SMART Error Log Version: 1
No Errors Logged

SMART Self-test log structure revision number 1
No self-tests have been logged.  [To run self-tests, use: smartctl -t]

Selective Self-tests/Logging not supported

Interpreting S.M.A.R.T DATA

Based on the above SMART data, here's an analysis of key attributes:

Overall Health Status

SMART overall-health self-assessment test result: PASSED

This indicates that the drive has not detected any critical issues and is functioning within normal parameters.

Understanding SMART Attributes

The attributes table is the most important part. Each line shows a different health metric.

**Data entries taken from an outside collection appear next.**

/-- A write of bytes at a, which no cause refuses: the error it meets, if any, and the PCLK that missing lines and
sends after the first add. -/
def pilotStore (s : State) (wr : Writer) (a : Nat) (bs : List Byte) (collided : Nat) : State × Resp × Nat :=
  let p := pilotPlace a
  let n := bs.length
  let blocks := (pilotBytes a n).map fun b => moduleOf s b / 64
  match p with
  | .bank b =>
    let (s, r) := pilotBankWrite s (bankAddr b (a % 0x1000000)) bs collided
    (if r = .ok then ownStore s blocks else s, r, resendTime s a n collided)
  | .window _ =>
    let (s, r, m) := fillLines s (linesOf s a n)
    (if r = .ok then ownStore (storeCached s a bs) blocks else s, r, m)
  | .store => (storeStore s (a - 0xE0000000) bs, .ok, 0)
  | .table => (tableStore s (a - 0xE0100000) bs, .ok, 0)
  | .mmio =>
    let (s, r) := mmioStore s wr a bs
    (s, r, 0)
  | _ =>
    let (s, ok) := homeWrite s 0 a bs
    (if ok then ownStore s blocks else s, if ok then .ok else .dataerr, 0)

/-- A write that meets an error meets it in the second half of a split access (R360, R370), as `loadHalf2`. -/
def storeHalf2 (s : State) (a : Nat) (bs : List Byte) : Bool :=
  crosses a bs.length && match pilotPlace a with
    | .window _ => firstFills s a bs.length
    | .bank0 => (homeWrite s 0 a (bs.take (8 - a % 8))).2
    | .rstack => (homeWrite s 0 a (bs.take (8 - a % 8))).2
    | _ => false

/-! ## Data breakpoints (R562) -/

/-- An access of the bytes at these addresses triggers data breakpoint n. -/
def dbpTriggers (s : State) (n : Nat) (wr : Bool) (as : List Nat) : Bool :=
  let c := reg s (Reg.dbgDbpc + 4 * n)
  let m := bits c 7 4
  bit c 0 && bit c (if wr then 2 else 1) &&
    as.any fun a => decide (a / 2 ^ m = (reg s (Reg.dbgDbpa + 4 * n)).toNat / 2 ^ m)

/-- It triggers one of the two. -/
def dbpHit (s : State) (wr : Bool) (as : List Nat) : Bool := dbpTriggers s 0 wr as || dbpTriggers s 1 wr as

/-! ## Fetching (R312, R359, R363) -/

/-- The cause that refuses a fetch at address a: code and the DETAILs that apply. -/
def fetchRefusal (s : State) (a : Nat) : Option (Nat × List Nat) :=
  let user : Bool := decide (s.plt.pl = 0)
  if a % 4 ≠ 0 then some (Cause.align, [1])
  else match pilotPlace a with
    | .bank0 => if user ∧ inUb0 s a = false then some (Cause.prot, [2]) else none
    | .rstack => some (Cause.prot, [1, 3])
    | .window n =>
      if bit (winReg s n) 31 = false then some (Cause.buserr, [2])
      else
        let l := (if user ∧ bit (winReg s n) 30 = false then [2] else []) ++ (if bit (winReg s n) 29 then [] else [3])
        if l = [] then none else some (Cause.prot, l)
    | .unmapped => some (Cause.buserr, [2])
    | _ => some (Cause.prot, if user then [2, 3] else [3])

/-- A fetch of the word at address a: the word, or the exception's code and DETAIL. -/
def fetchAt (s : State) (a : Nat) : State × (Word ⊕ (Nat × Nat)) :=
  match fetchRefusal s a with
  | some (code, l) => (pickedDetail s l, .inr (code, pickDetail s l))
  | none =>
    let (s, r, bs, _) := pilotLoad s .pilot a 4
    (s, if r = .ok then .inl (BitVec.ofNat 32 (numOf bs)) else .inr (Cause.buserr, busDetail r))

/-- The fetch queue takes the word at address a when its fetch meets no error. -/
def queueWord (s : State) (q : List Word) (a : Nat) : State × List Word :=
  match fetchAt s a with
  | (t, .inl w) => (t, q ++ [w])
  | _ => (s, q)

/-- The instruction at pc: from the fetch queue, or fetched; the queue then holds the two words that follow it
(R363), as far as they can be fetched. -/
def fetchNext (s : State) : State × (Word ⊕ (Nat × Nat)) :=
  let pc := s.plt.pc.toNat
  let fill (s : State) (w : Word) (rest : List Word) : State × (Word ⊕ (Nat × Nat)) :=
    let next (k : Nat) : Nat := (pc + 4 * k) % 2 ^ 32
    let (s, rest) := if rest.length = 0 then queueWord s rest (next 1) else (s, rest)
    let (s, rest) := if rest.length = 1 then queueWord s rest (next 2) else (s, rest)
    (updPlt s fun p => { p with fq := rest }, .inl w)
  match s.plt.fq with
  | w :: rest => fill s w rest
  | [] =>
    match fetchAt s pc with
    | (s, .inl w) => fill s w []
    | (s, .inr e) => (s, .inr e)

end Sys2Proof.Machine
end

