/-- The pieces of n bytes at a window address: module address and length; the windows need not adjoin in DRAM. -/
def windowPieces (s : State) (a n : Nat) : List (Nat × Nat) :=
  let k := min n (0x10000000 - a % 0x10000000)
  (moduleOf s a, k) :: if k < n then [(moduleOf s (a + k), n - k)] else []

/-- Read pieces of module DRAM, without allocating a line. -/
def readPieces : State → List (Nat × Nat) → State × Resp × List Byte
  | s, [] => (s, .ok, [])
  | s, (a, n) :: t =>
    let (s, r, bs) := nocRead s 15 a n
    if r ≠ .ok then (s, r, bs)
    else
      let (s, r, bs') := readPieces s t
      (s, r, bs ++ bs')

/-- Write pieces of module DRAM. -/
def writePiecesAt : State → List (Nat × Nat) → List Byte → State × Resp
  | s, [], _ => (s, .ok)
  | s, (a, n) :: t, bs =>
    let (s, r) := nocWrite s 15 a (bs.take n) []
    if r ≠ .ok then (s, r) else writePiecesAt s t (bs.drop n)

/-- Whether a Pilot address lies in a DRAM window. -/
def inWindow32 (a : Nat) : Bool := decide (0x40000000 ≤ a) && decide (a < 0x80000000)

/-- A read in SPACE 1: the response code, or the cause code of the Pilot access. -/
def readPilot (s : State) (a n : Nat) : State × Nat × List Byte :=
  match refusal s (debugAccess false) a n with
  | some (code, _, _) => (s, code, [])
  | none =>
    if inWindow32 a then
      let (s, r, bs) := readPieces s (windowPieces s a n)
      (s, if r = .ok then 0 else Cause.buserr, bs)
    else
      let (s, r, bs, _) := pilotLoad s .debug a n
      (s, if r = .ok then 0 else Cause.buserr, bs)

/-- A write in SPACE 1. -/
def writePilot (s : State) (a : Nat) (bs : List Byte) (collided : Nat) : State × Nat :=
  match refusal s (debugAccess true) a bs.length with
  | some (code, _, _) => (s, code)
  | none =>
    if inWindow32 a then
      let (s, r) := writePiecesAt s (windowPieces s a bs.length) bs
      (s, if r = .ok then 0 else Cause.buserr)
    else
      let (s, r, _) := pilotStore s .debug a bs collided
      (s, if r = .ok then 0 else Cause.buserr)

/-- DBG_MCTL.SPACE. -/
def mSpace (s : State) : Bool := getFlag s Reg.dbgMctl 4

/-- A memory access of the debugger; SPACE 1 needs the Pilots halted. -/
def mAccess (s : State) (f : State → State) : State :=
  if mSpace s ∧ s.plt.halted = false then setFlag s Reg.dbgStat 6 else f s

/-- READ: SIZE bytes into DBG_MDATA. -/
def memoryRead (s : State) : State :=
  mAccess s fun s =>
    let n := mSize s
    let (t, code, bs) := if mSpace s then readPilot s (reg s Reg.dbgMaddrLo).toNat n else readModule s (mAddr s) n
    mResp (setReg t Reg.dbgMdata (BitVec.ofNat 32 (numOf bs))) code

/-- A write of DBG_MDATA writes SIZE bytes. -/
def memoryWrite (s : State) (v : Word) (collided : Nat) : State :=
  mAccess (setReg s Reg.dbgMdata v) fun s =>
    let bs := bytesOf v.toNat (mSize s)
    let (t, code) := if mSpace s then writePilot s (reg s Reg.dbgMaddrLo).toNat bs collided
      else writeModule s (mAddr s) bs collided
    mResp t code

/-! ## The debug window (R552, R553, R558) -/

/-- The registers that are open without a session (R553). -/
def openRegister (off : Nat) : Bool := decide (off ≤ Reg.dbgAuthStat)

/-- DBG_STAT. -/
def dbgStatWord (s : State) : Word :=
  reg s Reg.dbgStat ||| flg s.plt.frozen 5 ||| fld s.dbg.cause.toNat 2 ||| flg s.plt.halted 0

/-- DBG_HLMSTAT. -/
def hlmStat17 (s : State) : Word := fld s.dbg.hlmCode.toNat 4 ||| flg (helmAtLanding s) 1 ||| flg (helmHalted s) 0

/-- What a read through a path shows. -/
def dbgRead (s : State) (path : DbgPath) (off : Nat) : State × Word :=
  if s.hx1 = false then (s, 0)
  else if openRegister off then (s, authValue s off)
  else if dbgLevel s path = 0 then (s, 0)
  else if off = Reg.dbgStat then (s, dbgStatWord s)
  else if off = Reg.dbgRegdata then regdataRead s
  else if off = Reg.dbgMctl then (s, reg s off ||| fld s.dbg.resp.toNat 16)
  else if off = Reg.dbgHlmstat then (s, hlmStat17 s)
  else if isGangway off then (s, gwValue s off)
  else if off = Reg.dbgHlm then (s, 0)
  else (s, reg s off)

/-- The level that a write needs: run control, breakpoints, DBG_REGDATA and DBG_MDATA need HALT (R558). -/
def dbgWriteNeed (off : Nat) : Nat :=
  if off = Reg.dbgCtl ∨ off = Reg.dbgHlm ∨ off = Reg.dbgRegdata ∨ off = Reg.dbgMdata ∨
     (Reg.dbgIbp ≤ off ∧ off < Reg.dbgIbp + 0x20) then 2 else 1

/-- A write of plain fields; a reserved code is recorded with the debugger as its writer (R24). -/
def dbgFields (s : State) (off : Nat) (val : Word) : State :=
  let (new, bad) := writeFields (regFields off) val (reg s off)
  let s := setReg s off new
  if bad then noteReserved s .debug off else s

/-- What a write that the session allows does. -/
def dbgApply (s : State) (off : Nat) (val : Word) : State :=
  if off = Reg.dbgCtl then dbgCtlWrite s val
  else if off = Reg.dbgRegdata then regdataWrite s val
  else if off = Reg.dbgMctl then
    let s := dbgFields s off val
    if bit val 8 then memoryRead s else s
  else if off = Reg.dbgMdata then memoryWrite (usedFree s) val (freeNat s % 5)
  else if off = Reg.dbgHlm then helmCommand s .debug (bits val 2 0)
  else if off = Reg.gwRx then gwRxPut s val
  else if off = Reg.gwStat then
    let s := gwStatPut s val
    if bit val 0 then gwTxEmpty s else s
  else dbgFields s off val

/-- A write of DBG_AUTH. -/
def authWrite (s : State) (path : DbgPath) (val : Word) : State :=
  match bits val 5 4 with
  | 0 => logout s path
  | 1 => challenge s path
  | 2 => answer s path (BitVec.ofNat 2 (bits val 1 0))
  | _ => noteReserved s .debug Reg.dbgAuth
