-- ==== Sys2Proof/Machine/Network.lean ====
section
/-!
DEFINITION. Requests that no other row makes: user logic's through FNOC (R469), and requests that no response meets in
time (R418, R421).
-/
namespace Sys2Proof.Machine

/-! ## FNOC (R469) -/

/-- The registers that n bytes at an offset touch. -/
def registersAt (off n : Nat) : List Nat := (List.range ((off % 4 + n + 3) / 4)).map fun i => off / 4 * 4 + 4 * i

/-- The registers that user logic reads, one after the other, and their bytes. -/
def fabricReads : State → List Nat → State × List Byte
  | s, [] => (s, [])
  | s, o :: t =>
    let (s, w) := fabricRead s o
    let (s, bs) := fabricReads s t
    (s, bytesOf w.toNat 4 ++ bs)

/-- User logic writes n bytes of registers: each register that they touch is written whole, its other bytes as 0, as in a
Pilot's narrow store (log 31). -/
def fabricWrites (s : State) (off : Nat) (bs : List Byte) : State :=
  let padded := List.replicate (off % 4) 0 ++ bs
  (registersAt off bs.length).foldl (fun s o =>
    fabricWrite s o (BitVec.ofNat 32 (numOf ((padded.drop (o - off / 4 * 4)).take 4)))) s

/-- FNOC_REQUEST (R420, R469). -/
def execFnocRequest (req : BusReq) (collided : List Nat) (s : State) : Result :=
  .next (if anyRuns s = false then s
  else match req with
    | .read a n =>
      if nocKind a.toNat n = false then s
      else match place a.toNat with
        | .regs off =>
          (match nocGate s 6 a.toNat with
          | (t, .ok) =>
            let (t, bs) := fabricReads (nocBytes t 6 n) (registersAt off n)
            fabricAnswer t .ok ((bs.drop (off % 4)).take n)
          | (t, r) => fabricAnswer t r [])
        | _ =>
          let (t, r, bs) := nocRead s 6 a.toNat n
          fabricAnswer t r bs
    | .write a bs =>
      if nocKind a.toNat bs.length = false then s
      else match place a.toNat with
        | .regs off =>
          (match nocGate s 6 a.toNat with
          | (t, .ok) => fabricAnswer (fabricWrites (nocBytes t 6 bs.length) off bs) .ok []
          | (t, r) => fabricAnswer t r [])
        | _ =>
          let (t, r) := nocWrite s 6 a.toNat bs collided
          fabricAnswer t r [])

/-! ## Timeouts (R418, R421) -/

/-- The addresses that an instruction accesses through the NoC. -/
def nocAddresses (s : State) (w : Word) : List Word :=
  let c := opCode w
  let l : List Word :=
    if (0x400 ≤ c ∧ c ≤ 0x540) ∨ (0x600 ≤ c ∧ c ≤ 0x680) then [gprAt s (ra w) + immS w]
    else if c = 0x6C0 then [gprAt s (ra w)]
    else if c = 0x10E then [gprAt s (ra w), gprAt s (rd w)]
    else if c = 0x10F then [gprAt s (rd w)]
    else if c = 0x110 then [gprAt s (ra w)]
    else []
  l.filter fun a => match pilotPlace a.toNat with
    | .bank _ => true
    | .window _ => true
    | .mmio => true
    | _ => false

/-- The access or the fetch of the Pilots at `addr` times out: BUSERR, and nothing is performed (R358, R418). -/
def pilotTimeout (s : State) (addr : Word) (isWrite : Bool) : State :=
  if mayExecute s = false then s
  else if s.plt.fq = [] ∧ addr = s.plt.pc ∧ isWrite = false ∧ fetchRefusal s addr.toNat = none ∧
      pilotPlace addr.toNat ≠ .bank0 then
    raiseAt s Cause.buserr 5 false false s.plt.pc addr
  else match fetchChecked s with
    | (t, some w) => if addr ∈ nocAddresses t w then raiseAt t Cause.buserr 5 isWrite false s.plt.pc addr else s
    | (_, none) => s

/-- The n bytes from a module address hold an address given by its low 32 bits. -/
def rangeHolds (a n : Nat) (addr : Word) : Bool := decide ((addr - BitVec.ofNat 32 a).toNat < n)

/-- A descriptor's module operand, its space at byte `sp`, its address at byte `at_` and its length at byte `len`, holds
an address. -/
def operandHolds (d : Dispatched) (sp at_ len : Nat) (addr : Word) : Bool :=
  match Space.of (rawField d.raw sp 1) with
  | none | some .host => false
  | some x => rangeHolds (x.addr (rawField d.raw at_ 8)) (rawField d.raw len 4) addr

/-- The first dispatched descriptor that satisfies a test, with its pair. -/
def findDispatched (s : State) (f : Dispatched → Bool) : Option (Nat × Dispatched) :=
  s.que.pairs.findSome? fun p => ((pairOf s p.1).disp.find? f).map fun d => (p.1, d)

/-- The dispatched MOVE, without an error so far, that reads or writes an address (R283). -/
def moveInFlight (s : State) (addr : Word) (isWrite : Bool) : Option (Nat × Dispatched) :=
  findDispatched s fun d => decide (d.work = .move 0) &&
    (if isWrite then operandHolds d 9 24 4 addr else operandHolds d 8 16 4 addr)

/-- The dispatched LINK_SEND, without an error so far, that reads an address (R288). -/
def linkInFlight (s : State) (addr : Word) : Option (Nat × Dispatched) :=
  findDispatched s fun d => match d.work with
    | .link _ st => decide (st = 0) && operandHolds d 7 16 8 addr
    | _ => false

/-- A MOVE of the queue engine is aborted; the module bytes it wrote may or may not have been written, and another
master's write of a reserved block clears the reservation (R330, R418). -/
def abortMove (s : State) (q : Nat) (d : Dispatched) : State :=
  let p := pairOf s q
  let s := setPair s q { p with disp := p.disp.map fun x => if x = d then { x with work := .move 10 } else x }
  match Space.of (rawField d.raw 9 1) with
  | some .host => s
  | some sp =>
    let n := rawField d.raw 4 4
    let a := sp.addr (rawField d.raw 24 8)
    usedFree (pokeBytes (loseReservation s a n) a ((rangeFrom 0 n).map fun i => byteOf (freeNat s) i))
  | none => s

/-- The ACTIVE NODE pair whose ring in module DRAM holds an address. -/
def ringAt (s : State) (addr : Word) : Option Nat :=
  (s.que.pairs.find? fun p => decide (p.2.ctype = 2) && decide (p.2.st = .active) &&
    (rangeHolds p.2.sqBase.toNat (64 * p.2.sqSize) addr || rangeHolds p.2.cqBase.toNat (16 * p.2.cqSize) addr)).map (·.1)

/-- A request of the queue engine times out: a ring access of a NODE pair sends the pair to ERROR, a MOVE that
reads or writes the address ends ABORTED, and so does a LINK_SEND that reads it; any other is a BAR access, answered with
Completer Abort, its write discarded (R299, R421). -/
def queueTimeout (s : State) (addr : Word) (isWrite : Bool) : State :=
  match ringAt s addr with
  | some q => pairError s q
  | none =>
    match moveInFlight s addr isWrite, linkInFlight s addr with
    | some (q, d), _ => abortMove s q d
    | none, some (q, d) =>
      if isWrite then s else endLink s (BitVec.ofNat 16 q) d.pos 10
    | none, none => if isWrite then s else abortRequest s

/-- What a timeout means to its initiator. The fault manager's NI sends no request in this model. -/
def timeoutAt (s : State) (src : Nat) (addr : Word) (isWrite : Bool) : State :=
  match src with
  | 0 => pilotTimeout s addr isWrite
  | 3 =>
    (match s.ldr.run with
    | some r => updLdr (cutTransfer s r) fun l => { l with run := some { r with status := 5 } }
    | none => s)
  | 4 =>
    (match s.ttb.tload with
    | some n =>
      let (s, img) := lostImage s
      endCommit s n img
    | none => s)
  | 6 => if anyRuns s then fabricAnswer s .timeout [] else s
  | 11 => queueTimeout s addr isWrite
  | 14 => s
  | 15 => if debugLevel s = 0 then s else mResp s 6
  | ni => updFry s fun f => { f with late := f.late ++ [ni] }

/-- NOC_TIMEOUT: no response has come to a request of an initiator NI in time; the request counts in the highest bin
of its latencies. -/
def execNocTimeout (src tgt : BitVec 4) (addr : Word) (isWrite : Bool) (s : State) : Result :=
  .next (if s.hx1 ∧ niInitiates src.toNat then
    timeoutAt (nocFailure (nocCount s src.toNat 0 true) src.toNat tgt.toNat .timeout) src.toNat addr isWrite
  else s)

end Sys2Proof.Machine
end

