-- ==== Sys2Proof/Safety.lean ====
section
/-!
DEFINITION. What counts as a safe state of the module, in the terms the statements use.
-/
namespace Sys2Proof.Safety
open Sys2Proof Sys2Proof.Machine

/-- The bytes of module memory are listed in the canonical form (R396, R401): addresses strictly rising, no
byte listed that equals what an unlisted address reads as. -/
def memoryWf (s : State) : Bool := storeWf (0 : Byte) s.mem.bytes

/-- What holds in every state that a step reaches from one where it holds: HEALTHY is high only in RUN and DEGRADED
(R2), and low while the Warden holds the module or has lowered it until LOAD (R516, R519–R521); the HX1 has no power
in OFF and STANDBY (R531, R532); memory has its canonical form. -/
abbrev Invariant (s : State) : Prop :=
  (s.wdn.healthy = true → s.mode = .run ∨ s.mode = .degraded) ∧
  (s.wdn.held = true ∨ s.wdn.noHealth = true → s.wdn.healthy = false) ∧
  (s.mode = .off ∨ s.mode = .standby → s.hx1 = false) ∧
  memoryWf s = true

/-! ## The Pilots' instructions -/

/-- The Pilots execute the instruction word `w` of code `c` at s, and its fetch leaves t: they run, no alarm or
line goes first (R365), no instruction breakpoint halts them (R562), the fetch delivers w without an error (R371),
w is an instruction (R314, R315), and the level may execute it (R308, R337, R344). -/
abbrev Executes (s t : State) (w : Word) (c : Nat) : Prop :=
  mayExecute s = true ∧ ibpHit s = false ∧ fetchNext s = (t, .inl w) ∧ validWord w = true ∧
    needLevel w ≤ s.plt.pl.toNat ∧ opCode w = c

/-- No source register is a destination of a busy iterative unit (R322). -/
abbrev Settled (t : State) (l : List (BitVec 5)) : Prop := ∀ r ∈ l, r = 0 ∨ unitOwns t r = false

/-- The next instruction in sequence. -/
def inSequence (t : State) : State :=
  { t with plt := { t.plt with pc := t.plt.pc + 4 }, dbg := { t.dbg with skipIbp := false } }

/-- A transfer to address a: what was fetched after it is discarded (R333, R363). -/
def transferTo (t : State) (a : Word) : State :=
  { t with plt := { t.plt with pc := a, fq := [] }, dbg := { t.dbg with skipIbp := false } }

/-- An instruction that writes gd and nothing else: its code, its command, the registers it reads, and its result
from its word, ga and gb. -/
structure AluRow where
  code  : Nat
  instr : Word → Instr
  reads : Word → List (BitVec 5)
  value : Word → Word → Word → Word

def noReads (_ : Word) : List (BitVec 5) := []
def readsA (w : Word) : List (BitVec 5) := [ra w]
def readsAB (w : Word) : List (BitVec 5) := [ra w, rb w]

/-- 1 where a condition holds, else 0. -/
def oneIf (b : Bool) : Word := if b then 1 else 0

/-- imm16 and n of an instruction word. -/
def imm16 (w : Word) : BitVec 16 := w.truncate 16
def shiftN (w : Word) : Nat := (rb w).toNat

/-- The ALU group without the carry (R316), the I-format arithmetic (R317), and FNEG and FABS (R346). -/
def aluRows : List AluRow :=
  [⟨0x040, .add, readsAB, fun _ a b => a + b⟩,
   ⟨0x041, .sub, readsAB, fun _ a b => a - b⟩,
   ⟨0x042, .and, readsAB, fun _ a b => a &&& b⟩,
   ⟨0x043, .or, readsAB, fun _ a b => a ||| b⟩,
   ⟨0x044, .xor, readsAB, fun _ a b => a ^^^ b⟩,
   ⟨0x045, .nor, readsAB, fun _ a b => ~~~(a ||| b)⟩,
   ⟨0x046, .sll, readsAB, fun _ a b => a <<< (b.toNat % 32)⟩,
   ⟨0x047, .srl, readsAB, fun _ a b => a >>> (b.toNat % 32)⟩,
   ⟨0x048, .sra, readsAB, fun _ a b => a.sshiftRight (b.toNat % 32)⟩,
   ⟨0x049, .slli, readsA, fun w a _ => a <<< shiftN w⟩,
   ⟨0x04A, .srli, readsA, fun w a _ => a >>> shiftN w⟩,
   ⟨0x04B, .srai, readsA, fun w a _ => a.sshiftRight (shiftN w)⟩,
   ⟨0x04C, .seq, readsAB, fun _ a b => oneIf (decide (a = b))⟩,
   ⟨0x04D, .sne, readsAB, fun _ a b => oneIf (decide (a ≠ b))⟩,
   ⟨0x04E, .slt, readsAB, fun _ a b => oneIf (decide (a.toInt < b.toInt))⟩,
   ⟨0x04F, .sltu, readsAB, fun _ a b => oneIf (decide (a.toNat < b.toNat))⟩,
   ⟨0x050, .sle, readsAB, fun _ a b => oneIf (decide (a.toInt ≤ b.toInt))⟩,
   ⟨0x051, .sleu, readsAB, fun _ a b => oneIf (decide (a.toNat ≤ b.toNat))⟩,
   ⟨0x058, .sextb, readsA, fun _ a _ => (a.truncate 8).signExtend 32⟩,
   ⟨0x059, .sexth, readsA, fun _ a _ => (a.truncate 16).signExtend 32⟩] ++
  [⟨0x200, .addi, readsA, fun w a _ => a + (imm16 w).signExtend 32⟩,
   ⟨0x240, .andi, readsA, fun w a _ => a &&& (imm16 w).zeroExtend 32⟩,
   ⟨0x280, .ori, readsA, fun w a _ => a ||| (imm16 w).zeroExtend 32⟩,
   ⟨0x2C0, .xori, readsA, fun w a _ => a ^^^ (imm16 w).zeroExtend 32⟩,
   ⟨0x300, .slti, readsA, fun w a _ => oneIf (decide (a.toInt < (imm16 w).toInt))⟩,
   ⟨0x340, .sltiu, readsA, fun w a _ => oneIf (decide (a.toNat < ((imm16 w).signExtend 32).toNat))⟩,
   ⟨0x380, .seqi, readsA, fun w a _ => oneIf (decide (a = (imm16 w).signExtend 32))⟩,
   ⟨0x3C0, .lui, noReads, fun w _ _ => (imm16 w).zeroExtend 32 <<< 16⟩,
   ⟨0x0C5, .fneg, readsA, fun _ a _ => a ^^^ 0x80000000⟩,
   ⟨0x0C6, .fabs, readsA, fun _ a _ => a &&& 0x7FFFFFFF⟩]

/-- An instruction that reads or writes CY: what it writes to gd, if anything, and to CY, from ga, gb and CY. -/
structure CarryRow where
  code  : Nat
  instr : Word → Instr
  reads : Word → List (BitVec 5)
  value : Word → Word → Bool → Option Word
  carry : Word → Word → Bool → Bool

/-- CY as a number. -/
def cyNat (c : Bool) : Nat := if c then 1 else 0

/-- The carry instructions (R316). -/
def carryRows : List CarryRow :=
  [⟨0x052, .addc, readsAB, fun a b c => some (a + b + BitVec.ofNat 32 (cyNat c)),
      fun a b c => decide (2 ^ 32 ≤ a.toNat + b.toNat + cyNat c)⟩,
   ⟨0x053, .subc, readsAB, fun a b c => some (a - b - BitVec.ofNat 32 (cyNat c)),
      fun a b c => decide (a.toNat < b.toNat + cyNat c)⟩,
   ⟨0x054, .addcz, readsAB, fun a b _ => some (a + b), fun a b _ => decide (2 ^ 32 ≤ a.toNat + b.toNat)⟩,
   ⟨0x055, .subcz, readsAB, fun a b _ => some (a - b), fun a b _ => decide (a.toNat < b.toNat)⟩,
   ⟨0x056, .rdcy, noReads, fun _ _ c => some (oneIf c), fun _ _ c => c⟩,
   ⟨0x057, .wrcy, readsA, fun _ _ _ => none, fun a _ _ => a.getLsbD 0⟩]

/-- gd written, where there is something to write. -/
def writeOpt (t : State) (r : BitVec 5) (v : Option Word) : State :=
  match v with
  | some v => setGpr t r v
  | none => t

/-- An operation of an iterative unit: its unit, what it writes and its latency, from its word, ga and gb. -/
structure UnitRow where
  code    : Nat
  instr   : Word → Instr
  kind    : FlightKind
  writes  : Word → Word → Word → List (BitVec 5 × Word)
  latency : Word → Word → Nat

/-- The low and the high word of a 64-bit result, in gd and gd + 1. -/
def wordPair (w : Word) (v : BitVec 64) : List (BitVec 5 × Word) :=
  [(rd w, v.truncate 32), (rd w + 1, (v >>> 32).truncate 32)]

/-- Quotient and remainder in gd and gd + 1; those of a division by 0 are all ones and the dividend (R320). -/
def divPair (w a b : Word) (q r : Int) : List (BitVec 5 × Word) :=
  if b = 0 then [(rd w, 0xFFFFFFFF), (rd w + 1, a)] else [(rd w, BitVec.ofInt 32 q), (rd w + 1, BitVec.ofInt 32 r)]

Each attribute has several columns:

  • ID - Attribute number
  • ATTRIBUTE_NAME - What it measures
  • VALUE - Current value (higher is usually better)
  • THRESH - Failure threshold
  • RAW_VALUE - Actual measurement

The RAW_VALUE is often most useful. It shows the real numbers.

Let us understand some of the important SMART attributes.

1. Reallocated_Sector_Ct (ID 5): 0

No sectors have been reallocated, suggesting that the drive hasn't encountered unreadable sectors that needed remapping.

2. Power_On_Hours (ID 9): 6425 hours

The drive has been powered on for approximately 267 days. This is a moderate usage duration and doesn't raise immediate concerns.

3. Power_Cycle_Count (ID 12): 1220

The drive has undergone 1,220 power cycles. Frequent power cycles can contribute to wear, but this number is within a typical range for consumer drives.

4. Grown_Bad_Blocks (ID 170): 0

No new bad blocks have developed during the drive's operation, indicating stable NAND flash memory.

5. Program_Fail_Count (ID 171) & Erase_Fail_Count (ID 172): 0

No failures have occurred during program or erase operations, which is a positive sign for data integrity.

6. Average_PE_Cycles_TLC (ID 173): 4

Each cell has undergone an average of 4 program/erase cycles. Considering that TLC NAND typically endures thousands of such cycles, this indicates minimal wear.

7. Temperature_Celsius (ID 194): 45°C (Min/Max 0/67°C)

The current temperature is within a safe operating range. The maximum recorded temperature of 67°C is high but still acceptable for SSDs.

8. Host_Writes_GiB (ID 241): 3794 GiB

Approximately 3.7 TB of data has been written to the drive. This is a relatively low amount for a 1TB SSD and suggests light usage.

9. Host_Reads_GiB (ID 242): 3427 GiB

About 3.3 TB of data has been read from the drive, aligning with the write volume and indicating balanced usage.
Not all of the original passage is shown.